Hot-spare node
When you add nodes, you can specify up to four of them as hot-spare nodes. A hot-spare node can become online (handling I/O operations) automatically if needed. For example, if a node fails, an available hot-spare node that matches the failed node is activated automatically and moves to the Online Spare state. The hot-spare node handles I/O operations for the failed node until it comes back online. After the node returns to the system, the hot-spare node returns to the Spare state, which indicates it can be automatically swapped for other failed nodes on the system.
The loss of a node, either for unplanned reasons, such as hardware failure, or planned outages, such as upgrades, can result in loss of redundancy or degraded system performance. To reduce this possibility, a hot-spare node is kept powered on and visible on the system. A hot-spare node has active system ports, but no host I/O ports, and is not part of any I/O group. If a node fails or is upgraded, this spare node joins the system and assumes the place of the failed node, restoring redundancy. Only host connection on Fibre Channel ports that support node port virtualization (NPIV) can be used for hot-spare nodes.

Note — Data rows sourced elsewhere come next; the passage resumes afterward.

/-- The word a report register of PSQ reads (R138 to R140); a head that is not a mirror head reads 0. -/
def readPsq (a : Nat) (s : State) : Option Word :=
  match Rg.PSQ_POLDER_DATA.ixOf a with
  | some [w] =>
    let p := s.fd Rg.PSQ_POLDER_ADDR [] 15 0
    some (if p < 40960 ∧ (s.polderHead? true p).isSome then polderWord (s.polder p) w else 0)
  | _ =>
    let off := a % 0x100000
    if off < 0x10000 || 0x50000 ≤ off then none else
    let h := off / 0x10000 - 1
    if !s.mirror h then some 0
    else if a = Rg.PSQ_H_STATUS.at [h] then
      let q := seqOf (s.forceOf h) h
      some (pack [(24, (planeEntries q).length), (16, (fullEntries q).length), (8, s.ff Rg.PSQ_H_CTL [h] 8 8), (0, min 255 (slotSum q))])
    else if a = Rg.PSQ_H_BUF.at [h] then
      some (pack [(16, (s.hd h).planeMib), (8, b2n (s.hd h).planeLoc), (0, s.fd Rg.PSQ_H_BUF [h] 7 0)])
    else if a = Rg.PSQ_H_TBL_LO.at [h] || a = Rg.PSQ_H_TBL_HI.at [h] then
      let t := s.rd Rg.PSQ_H_TBL_ADDR [h]
      let m := s.maskAt h (fld t 31 31) (fld t 27 24) (fld t 6 0)
      some (word (if a = Rg.PSQ_H_TBL_LO.at [h] then m else m / 2 ^ 32))
    else none

end Sys2Proof.Machine
end

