/-- The collector queue and the event ring. BATCH_ACCEPT takes the oldest waiting batch whole when the queue of 512 has
room for it, with consecutive numbers and, after a loss, a LOST record in front, counts its records, and leaves
everything as it is when it has no room; with none waiting it waits for the end of the control clock in progress, whose
batch is ordered by block and unit and carries its stamp (R349 to R351; log 49). COLLECTOR_DRAIN passes the oldest record
to the ring writer while the ring is on, not full, the writer has room and 4 control clocks have passed since the last;
RING_WRITE stores the records it has ready, two in one 64-byte block at most, in their slots and advances the index, or
sets full when no slot is free (R350, R352, R353). EVENT_RING_ENABLE starts a ring that lies in a reserved
region with its indexes at 0 and is an invalid write elsewhere; EVENT_RING_DISABLE stops it and puts back what was not
written (R352, R353). EVENT_RING_CONSUME moves the read index up to the write index at most, and is an invalid write
beyond. EVENT_POP removes the oldest record while the ring is off and does nothing while it is on (R354). -/
def Obligations.EventRing : Prop :=
  ∀ (src : Source) (v : Word) (b : List Presented) (r : List (List Presented)) (e : EvRec) (q rs : List EvRec) (addr size : Nat) (s u : State),
    s.inv = true →
    (∀ i, i ∈ [Instr.collectorDrain, .ringWrite, .eventRingEnable src v, .eventRingDisable src v, .eventRingConsume src v,
        .eventPop src v] → ∀ s0, s0.turn i = s → ∃ t, exec i s0 = .next t ∧ s.wordsKept [0] t ∧
      t = { s with regs := t.regs, counters := t.counters, dram := t.dram, dramCh := t.dramCh, dmc := t.dmc, mgt := t.mgt, recd := t.recd }) ∧
    (∀ i, i ∈ [Instr.collectorDrain, .eventRingEnable src v, .eventRingDisable src v, .eventRingConsume src v, .eventPop src v] →
      ∀ s0, s0.turn i = s → ∃ t, exec i s0 = .next t ∧ t.dram = s.dram ∧ t.dramCh = s.dramCh ∧ t.dmc = s.dmc) ∧
    (u = (if s.mgt.waiting = [] ∧ s.mgt.places.1 ≠ [] then (if s.now % 2 = 0 then tick s else tick (tick s)) else s) →
      ∀ s0, s0.turn .batchAccept = s → ∃ t, exec .batchAccept s0 = .next t ∧ u.wordsKept [0] t ∧
        t = { u with regs := t.regs, counters := t.counters, dram := t.dram, mgt := t.mgt, recd := t.recd } ∧
        (s.boot.held = false → u.mgt.waiting = [] → t = u) ∧
        (s.boot.held = false → s.mgt.waiting = [] → s.mgt.places.1 ≠ [] → s.now % 2 = 0 → s.recd.state ≠ 5 → u.mgt.waiting = [b] →
          b ≠ [] ∧ (∀ x, x ∈ b → x.stamp = s.stamp) ∧ b.Pairwise fun x y => x.sub < y.sub ∨ (x.sub = y.sub ∧ x.unit ≤ y.unit))) ∧
    (s.boot.held = false → s.mgt.waiting = [] → s.mgt.places.1 ≠ [] → s.now % 2 = 0 → s.recd.state ≠ 5 →
      ∃ c, (tick s).mgt.waiting = [c]) ∧
    (s.boot.held = false →
      (s.mgt.waiting = b :: r →
        (512 < s.mgt.queue.length + b.length + (if s.mgt.dropped = 0 then 0 else 1) → ∀ s0, s0.turn .batchAccept = s → exec .batchAccept s0 = .next s) ∧
        (s.mgt.queue.length + b.length + (if s.mgt.dropped = 0 then 0 else 1) ≤ 512 → ∀ s0, s0.turn .batchAccept = s → ∃ t es, exec .batchAccept s0 = .next t ∧
          t.mgt.waiting = r ∧ t.mgt.queue = s.mgt.queue ++ es ∧ t.mgt.dropped = 0 ∧ t.mgt.nextSeq = (s.mgt.nextSeq + es.length) % 2 ^ 32 ∧
          es.map (·.seq) = (List.range es.length).map (fun i => (s.mgt.nextSeq + i) % 2 ^ 32) ∧
          (es.drop (es.length - b.length)).map (fun x => (x.stamp, x.sub, x.kind, x.unit, x.reg, x.val, x.arg0, x.arg1)) =
            b.map (fun x => (x.stamp, x.sub, x.kind, x.unit, x.reg, x.val, x.arg0, x.arg1)) ∧
          (s.mgt.dropped = 0 → es.length = b.length) ∧
          (s.mgt.dropped ≠ 0 → es.length = b.length + 1 ∧
            es.head?.map (fun x => (x.kind, x.arg0, x.arg1)) = some (0x0B, s.mgt.dropped % 2 ^ 32, s.mgt.dropSeq)) ∧
          s.counted Rg.MGT_EVT_CNT.at b.length t)) ∧
      (s.mgt.queue = [] ∨ s.mgt.ringEn = false ∨ s.mgt.full = true ∨ 2 ≤ s.mgt.writer.length ∨
          (∃ n, s.mgt.drained = some n ∧ s.stamp < n + 4) → ∀ s0, s0.turn .collectorDrain = s → exec .collectorDrain s0 = .next s) ∧
      (s.mgt.queue = e :: q → s.mgt.ringEn = true → s.mgt.full = false → s.mgt.writer.length < 2 →
        (∀ n, s.mgt.drained = some n → n + 4 ≤ s.stamp) → ∀ s0, s0.turn .collectorDrain = s → exec .collectorDrain s0 = .next { s with mgt := { s.mgt with
          queue := q, writer := s.mgt.writer ++ [e], drained := some s.stamp } }) ∧
      (s.mgt.writer = [] ∨ s.mgt.ringEn = false → exec .ringWrite s = .next s) ∧
      (s.mgt.writer = e :: q → s.mgt.ringEn = true →
        (s.mgt.slotFree = false → exec .ringWrite s = .next { s with mgt := { s.mgt with full := true } }) ∧
        (s.mgt.slotFree = true → s.dmc.formed = true → addr = s.mgt.ringPage * 65536 + s.mgt.wr % 2 ^ s.mgt.ringSize * 32 →
          rs = e :: (if s.mgt.wr % 2 = 0 ∧ s.mgt.used + 2 ≤ 2 ^ s.mgt.ringSize then q.take 1 else []) → addr + 32 * rs.length ≤ s.capBytes →
          ∃ t, exec .ringWrite s = .next t ∧ t.mgt = { s.mgt with
              fresh := t.mgt.fresh, writer := s.mgt.writer.drop rs.length, wr := (s.mgt.wr + rs.length) % 8192, full := !t.mgt.slotFree
              sent := if s.mgt.sending then s.mgt.sent else (s.mgt.wr + rs.length) % 8192 } ∧
            (∀ i < 32 * rs.length, Memory.byte 0 t.dram (addr + i) = (rs.flatMap EvRec.bytes).getD i 0) ∧
            (∀ a, a < addr ∨ addr + 32 * rs.length ≤ a → Memory.byte 0 t.dram a = Memory.byte 0 s.dram a)))) ∧
    (s.takes src Rg.MGT_EVT_CTL.at = true →
      (s.boot.stage = 5 → s.mgt.ringEn = true →
        ∀ s0, s0.turn (.eventRingEnable src v) = s → exec (.eventRingEnable src v) s0 = .next (storeWrite Rg.MGT_EVT_CTL [] (setBit v 0 true) s)) ∧
      (s.boot.stage = 5 → s.mgt.ringEn = false →
        size = (if 4 ≤ fld v 7 4 ∧ fld v 7 4 ≤ 12 then fld v 7 4 else s.fd Rg.MGT_EVT_CTL [] 7 4) →
        (s.inReserved (s.fd Rg.MGT_EVT_BASE [] 19 0 * 65536) (32 * 2 ^ size) = false →
          ∀ s0, s0.turn (.eventRingEnable src v) = s → exec (.eventRingEnable src v) s0 = .next (invalidWrite Rg.MGT_EVT_CTL.at s)) ∧
        (s.inReserved (s.fd Rg.MGT_EVT_BASE [] 19 0 * 65536) (32 * 2 ^ size) = true →
          ∀ s0, s0.turn (.eventRingEnable src v) = s → ∃ t, exec (.eventRingEnable src v) s0 = .next t ∧ t.mgt = { s.mgt with
            fresh := t.mgt.fresh, ringEn := true, ringSize := size, ringPage := s.fd Rg.MGT_EVT_BASE [] 19 0
            wr := 0, rd := 0, sent := 0, full := false })) ∧
      (s.mgt.ringEn = true → ∀ s0, s0.turn (.eventRingDisable src v) = s → ∃ t, exec (.eventRingDisable src v) s0 = .next t ∧ t.mgt = { s.mgt with
        fresh := t.mgt.fresh, ringEn := false, full := false, queue := s.mgt.writer ++ s.mgt.queue, writer := [] }) ∧
      (s.mgt.ringEn = false → ∀ s0, s0.turn (.eventRingDisable src v) = s → exec (.eventRingDisable src v) s0 = .next (storeWrite Rg.MGT_EVT_CTL [] (setBit v 0 false) s))) ∧
    (s.takes src Rg.MGT_EVT_RD.at = true →
      ((s.mgt.wr + 8192 - s.mgt.rd) % 8192 < (fld v 12 0 + 8192 - s.mgt.rd) % 8192 →
        ∀ s0, s0.turn (.eventRingConsume src v) = s → exec (.eventRingConsume src v) s0 = .next (invalidWrite Rg.MGT_EVT_RD.at s)) ∧
      ((fld v 12 0 + 8192 - s.mgt.rd) % 8192 ≤ (s.mgt.wr + 8192 - s.mgt.rd) % 8192 → ∀ s0, s0.turn (.eventRingConsume src v) = s → ∃ t, exec (.eventRingConsume src v) s0 = .next t ∧
        t = { s with mgt := { s.mgt with rd := fld v 12 0, full := s.mgt.full && !t.mgt.slotFree } })) ∧
    (s.takes src Rg.MGT_EVT_POP.at = true →
      ∀ s0, s0.turn (.eventPop src v) = s → exec (.eventPop src v) s0 = .next (if s.mgt.ringEn then s else { s with mgt := { s.mgt with queue := s.mgt.queue.drop 1 } }))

The hot-spare node uses the same N_Port ID Virtualization (NPIV) worldwide port names (WWPNs) for its Fibre Channel ports as the failed node, so host operations are not disrupted. The hot-spare node retains its node identifier when it was the spare. During an upgrade, the spare node is added to the system as soon as a node is removed. As each node in a system shuts down for the upgrade, it is replaced by the hot-spare node.
You can assign node pairs to specific I/O groups and then assign the extra nodes as hot-spare nodes. When a hot-spare node is added to the system, it is in Spare state, which indicates that it is not part of an I/O group. If a node in an I/O group fails, a hot-spare node automatically replaces that node and becomes a part of the I/O group. While the hot-spare node is in the I/O group, it is in the Online Spare state and returns to the Spare state when the original node rejoins the I/O group. A system can contain up to four spares at any time, which includes any hot-spare nodes that are currently online as spare nodes. Ensure that all cabling is correct to ensure that the nodes are detected by the system. If a node is not detected, review the installation information that was included with the system.
When the hot-spare node is used to replace an existing node, the system attempts to find a spare node that matches the configuration of the replaced node perfectly. However, if a perfect match does not exist, the system continues the configuration check until a matching criteria is found. The following criteria is used by the system to determine suitable hot-spare nodes:
If the criteria are not the same for both, the system uses lower criteria until the minimal configuration is found. For example, if the Fibre Channel ports do not match exactly but all the other required criteria match, then the hot-spare node can still be used. The minimal configuration that the system can use as a hot-spare node includes identical memory, site, Fibre Channel port ID, and, if applicable, compression settings.
If the nodes on the system support and are licensed to use encryption, the hot-spare node must also support and be licensed to use encryption. For enhanced stretched or HyperSwap® configurations, hot-spare nodes must be assigned to a specific site. If a node fails on a particular site, the hot-spare node that is assigned to that site is used if it is a suitable replacement. If you are using standard configuration for a stretched system, you must update to an enhanced stretched system to use hot-spare nodes. In a standard stretched configuration, hot-spare nodes can be selected from the wrong site that overloads inter-system links and causes performance issues.